§ Exercise objective: Please give back, word for word, only the lines starting at the one containing "-- ==== Sys2Proof/Certificates/Slice0/Obligations.lean" and ending at the one containing "register of the" within the material below.

Input material Start Marker

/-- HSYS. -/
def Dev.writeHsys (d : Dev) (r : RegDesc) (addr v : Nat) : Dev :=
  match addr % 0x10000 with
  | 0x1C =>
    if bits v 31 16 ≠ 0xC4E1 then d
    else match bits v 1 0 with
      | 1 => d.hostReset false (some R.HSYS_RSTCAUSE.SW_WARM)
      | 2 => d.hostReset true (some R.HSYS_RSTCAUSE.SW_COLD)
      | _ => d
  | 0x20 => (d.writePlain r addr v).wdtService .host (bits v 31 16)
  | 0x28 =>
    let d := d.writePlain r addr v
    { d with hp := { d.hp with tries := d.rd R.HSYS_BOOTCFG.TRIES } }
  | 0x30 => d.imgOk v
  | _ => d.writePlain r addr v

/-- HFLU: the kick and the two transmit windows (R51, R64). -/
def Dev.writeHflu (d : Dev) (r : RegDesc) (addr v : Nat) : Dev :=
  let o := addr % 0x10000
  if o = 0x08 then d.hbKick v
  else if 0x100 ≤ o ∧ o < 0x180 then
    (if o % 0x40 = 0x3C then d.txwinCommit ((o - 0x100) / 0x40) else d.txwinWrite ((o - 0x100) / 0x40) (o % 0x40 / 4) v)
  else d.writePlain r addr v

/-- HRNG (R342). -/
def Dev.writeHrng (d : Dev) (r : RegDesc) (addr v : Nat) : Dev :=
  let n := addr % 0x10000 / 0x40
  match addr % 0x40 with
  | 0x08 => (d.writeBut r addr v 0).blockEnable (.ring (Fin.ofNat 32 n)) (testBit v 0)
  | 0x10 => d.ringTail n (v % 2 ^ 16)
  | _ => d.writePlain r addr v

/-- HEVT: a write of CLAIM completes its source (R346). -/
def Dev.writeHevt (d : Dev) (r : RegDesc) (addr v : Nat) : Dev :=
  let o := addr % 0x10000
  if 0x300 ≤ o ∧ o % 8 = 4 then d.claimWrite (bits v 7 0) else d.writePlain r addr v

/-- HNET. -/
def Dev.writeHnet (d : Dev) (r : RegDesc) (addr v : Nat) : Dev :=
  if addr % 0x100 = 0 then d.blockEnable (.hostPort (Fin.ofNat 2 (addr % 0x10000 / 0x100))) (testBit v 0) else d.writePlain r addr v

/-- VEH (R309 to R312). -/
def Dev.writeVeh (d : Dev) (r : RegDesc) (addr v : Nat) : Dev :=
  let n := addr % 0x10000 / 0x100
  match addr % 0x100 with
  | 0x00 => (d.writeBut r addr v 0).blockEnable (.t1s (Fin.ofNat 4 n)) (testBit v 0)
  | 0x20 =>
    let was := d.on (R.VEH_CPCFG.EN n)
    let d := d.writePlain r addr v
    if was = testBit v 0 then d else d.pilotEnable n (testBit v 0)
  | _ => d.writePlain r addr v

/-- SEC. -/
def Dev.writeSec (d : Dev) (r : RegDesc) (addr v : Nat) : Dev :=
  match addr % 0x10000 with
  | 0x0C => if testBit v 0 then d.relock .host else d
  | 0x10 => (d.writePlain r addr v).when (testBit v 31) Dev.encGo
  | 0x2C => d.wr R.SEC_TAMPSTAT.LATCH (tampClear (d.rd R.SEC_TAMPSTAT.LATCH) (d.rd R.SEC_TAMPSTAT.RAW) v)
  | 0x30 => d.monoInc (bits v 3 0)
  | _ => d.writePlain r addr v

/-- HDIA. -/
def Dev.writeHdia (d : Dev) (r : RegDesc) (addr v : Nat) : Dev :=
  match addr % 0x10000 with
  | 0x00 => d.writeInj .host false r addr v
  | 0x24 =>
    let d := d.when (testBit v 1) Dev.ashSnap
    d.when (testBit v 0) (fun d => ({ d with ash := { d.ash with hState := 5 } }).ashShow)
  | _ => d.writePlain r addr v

Input material End Marker
Input material Start Marker

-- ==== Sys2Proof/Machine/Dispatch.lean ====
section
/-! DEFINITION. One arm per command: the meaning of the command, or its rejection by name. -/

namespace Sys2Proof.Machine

Input material End Marker
Input material Start Marker

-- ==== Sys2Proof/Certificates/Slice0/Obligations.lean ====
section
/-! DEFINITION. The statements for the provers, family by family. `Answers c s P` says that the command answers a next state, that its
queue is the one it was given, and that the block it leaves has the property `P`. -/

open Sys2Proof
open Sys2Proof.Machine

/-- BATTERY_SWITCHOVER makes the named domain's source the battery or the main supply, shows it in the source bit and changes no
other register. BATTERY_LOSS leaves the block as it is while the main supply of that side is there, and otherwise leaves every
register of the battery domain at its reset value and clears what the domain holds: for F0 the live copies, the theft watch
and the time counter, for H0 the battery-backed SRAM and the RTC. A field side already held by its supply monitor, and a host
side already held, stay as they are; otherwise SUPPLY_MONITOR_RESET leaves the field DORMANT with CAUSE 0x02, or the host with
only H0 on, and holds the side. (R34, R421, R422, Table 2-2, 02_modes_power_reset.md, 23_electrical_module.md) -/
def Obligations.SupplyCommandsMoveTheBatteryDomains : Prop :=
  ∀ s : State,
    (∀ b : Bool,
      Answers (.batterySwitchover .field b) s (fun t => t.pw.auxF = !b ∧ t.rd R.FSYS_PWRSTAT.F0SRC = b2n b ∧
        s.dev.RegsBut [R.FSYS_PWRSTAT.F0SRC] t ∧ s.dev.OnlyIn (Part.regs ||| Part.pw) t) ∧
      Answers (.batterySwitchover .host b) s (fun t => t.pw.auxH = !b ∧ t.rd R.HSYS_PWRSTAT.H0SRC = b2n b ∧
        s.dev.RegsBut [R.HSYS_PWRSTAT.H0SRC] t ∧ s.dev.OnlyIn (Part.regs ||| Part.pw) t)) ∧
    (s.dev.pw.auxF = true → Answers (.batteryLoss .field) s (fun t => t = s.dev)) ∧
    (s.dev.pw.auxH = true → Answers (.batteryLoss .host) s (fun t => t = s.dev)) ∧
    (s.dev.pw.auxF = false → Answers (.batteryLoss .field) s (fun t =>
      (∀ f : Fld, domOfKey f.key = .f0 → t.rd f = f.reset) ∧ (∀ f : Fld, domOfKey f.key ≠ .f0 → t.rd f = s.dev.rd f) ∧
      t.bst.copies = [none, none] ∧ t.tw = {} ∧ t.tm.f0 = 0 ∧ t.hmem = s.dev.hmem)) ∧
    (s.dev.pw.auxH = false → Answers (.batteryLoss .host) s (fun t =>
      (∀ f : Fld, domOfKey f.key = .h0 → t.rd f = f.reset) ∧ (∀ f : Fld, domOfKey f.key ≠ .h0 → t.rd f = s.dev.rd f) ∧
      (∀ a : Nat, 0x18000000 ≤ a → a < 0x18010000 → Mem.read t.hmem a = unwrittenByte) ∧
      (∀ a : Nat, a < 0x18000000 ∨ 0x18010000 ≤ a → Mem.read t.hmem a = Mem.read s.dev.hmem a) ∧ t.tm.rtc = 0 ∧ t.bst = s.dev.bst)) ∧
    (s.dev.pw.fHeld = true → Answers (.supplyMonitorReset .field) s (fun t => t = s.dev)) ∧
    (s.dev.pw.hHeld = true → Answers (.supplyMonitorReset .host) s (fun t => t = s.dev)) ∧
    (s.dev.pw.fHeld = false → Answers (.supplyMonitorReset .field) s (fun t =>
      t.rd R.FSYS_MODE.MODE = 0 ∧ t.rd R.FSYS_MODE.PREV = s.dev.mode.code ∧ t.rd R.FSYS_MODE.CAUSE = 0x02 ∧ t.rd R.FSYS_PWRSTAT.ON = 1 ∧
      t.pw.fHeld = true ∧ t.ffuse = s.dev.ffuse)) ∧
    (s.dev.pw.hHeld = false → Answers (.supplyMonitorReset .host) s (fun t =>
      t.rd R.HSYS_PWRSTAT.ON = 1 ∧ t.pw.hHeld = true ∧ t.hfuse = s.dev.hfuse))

Input material End Marker

§ Finished exercise:
-- ==== Sys2Proof/Certificates/Slice0/Obligations.lean ====
section
/-! DEFINITION. The statements for the provers, family by family. `Answers c s P` says that the command answers a next state, that its
queue is the one it was given, and that the block it leaves has the property `P`. -/

open Sys2Proof
open Sys2Proof.Machine

/-- BATTERY_SWITCHOVER makes the named domain's source the battery or the main supply, shows it in the source bit and changes no
other register. BATTERY_LOSS leaves the block as it is while the main supply of that side is there, and otherwise leaves every
register of the battery domain at its reset value and clears what the domain holds: for F0 the live copies, the theft watch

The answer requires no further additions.